Saved entries:
--*--

-- ==== Sys2Proof/Machine/Operands.lean ====
section
/-! DEFINITION. The fixed operands of the steps: their kinds, levels, windows and successors, as the step table
of 30_encoding.md R88 gives them (R93: "a total function from the 16 step values"). -/

namespace Sys2Proof.Machine

/-- The four kinds of step (42_wait_and_retain.md R137), with the level a WAIT waits for or a RETAIN retains. -/
inductive StepKind where
  | wait (l : DefiniteLevel)
  | retain (l : DefiniteLevel)
  | pause
  | ctrl
deriving DecidableEq, Repr

/-- The three classes of failure (60_exceptions.md R240). -/
inductive Failure where
  | timeout | integrity | deadlineExhaustion
deriving DecidableEq, Repr

/-- The value a failure writes to `result` (60_exceptions.md R241). -/
def Failure.result : Failure → Result
  | .timeout => .rejTimeout
  | .integrity => .rejIntegrity
  | .deadlineExhaustion => .rejDeadline

/-- What a step does on failure (30_encoding.md R88, column "on failure"). -/
inductive FailureExit where
  | cannotFail
  | goto (i : Instr)
  | raise (f : Failure)
deriving DecidableEq, Repr

/-- A row of the step table: kind, window in ticks (0 for a CTRL step, which has none), the steps it can go to
on success, and what it does on failure. -/
structure StepRow where
  kind      : StepKind
  window    : Nat
  onSuccess : List Instr
  onFailure : FailureExit
deriving DecidableEq, Repr

/-- The step table of 30_encoding.md R88. -/
def stepTable (p : Params) : Instr → StepRow
  | .idle        => ⟨.ctrl, 0, [.lbWaitMark], .cannotFail⟩
  | .lbWaitMark  => ⟨.wait .mark, p.tLeadMarkWait, [.lbRetMark], .goto .idle⟩
  | .lbRetMark   => ⟨.retain .mark, p.tLeadMarkRetain, [.lbWaitSpace], .goto .idle⟩
  | .lbWaitSpace => ⟨.wait .nonMark, p.tLeadSpaceWait, [.lbRetSpace], .goto .idle⟩
  | .lbRetSpace  => ⟨.retain .nonMark, p.tLeadSpaceRetain, [.decInit], .goto .idle⟩
  | .decInit     => ⟨.ctrl, 0, [.fbWaitMark], .cannotFail⟩
  | .fbWaitMark  => ⟨.wait .mark, p.tFirstMarkWait, [.brRetMark], .raise .timeout⟩
  | .brRetMark   => ⟨.retain .mark, p.tBurstMarkRetain, [.brWaitSpace], .raise .timeout⟩
  | .brWaitSpace => ⟨.wait .nonMark, p.tBurstSpaceWait, [.brRetSpace], .raise .timeout⟩
  | .brRetSpace  => ⟨.retain .nonMark, p.tBurstSpaceRetain, [.bitHead], .raise .timeout⟩
  | .bitHead     => ⟨.ctrl, 0, [.check, .bitWaitMark], .raise .deadlineExhaustion⟩
  | .bitWaitMark => ⟨.wait .mark, p.tBitMarkWait, [.brRetMark], .goto .zRetSpace⟩
  | .zRetSpace   => ⟨.retain .nonMark, p.tZeroSpaceRetain, [.zWaitMark], .raise .timeout⟩
  | .zWaitMark   => ⟨.wait .mark, p.tBitMarkWait, [.brRetMark], .raise .timeout⟩
  | .check       => ⟨.ctrl, 0, [.done], .raise .integrity⟩
  | .done        => ⟨.pause, p.tPause, [.idle], .cannotFail⟩

/-- The step a failure exit goes to: DONE when it raises (60_exceptions.md R250). -/
def FailureExit.targets : FailureExit → List Instr
  | .cannotFail => []
  | .goto i => [i]
  | .raise _ => [.done]

/-- The steps that may follow a step: the only transitions there are (30_encoding.md R88). -/
def StepRow.targets (r : StepRow) : List Instr := r.onSuccess ++ r.onFailure.targets

end Sys2Proof.Machine
end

--*--

--- Exercise ---
Once the line that contains "def FailureExit.targets : FailureExit" is found, please give it again exactly, along with each line that comes after it, through the last line of the entries.

--- Exercise result ---
def FailureExit.targets : FailureExit → List Instr
  | .cannotFail => []
  | .goto i => [i]
  | .raise _ => [.done]

/-- The steps that may follow a step: the only transitions there are (30_encoding.md R88). -/
def StepRow.targets (r : StepRow) : List Instr := r.onSuccess ++ r.onFailure.targets

end Sys2Proof.Machine
end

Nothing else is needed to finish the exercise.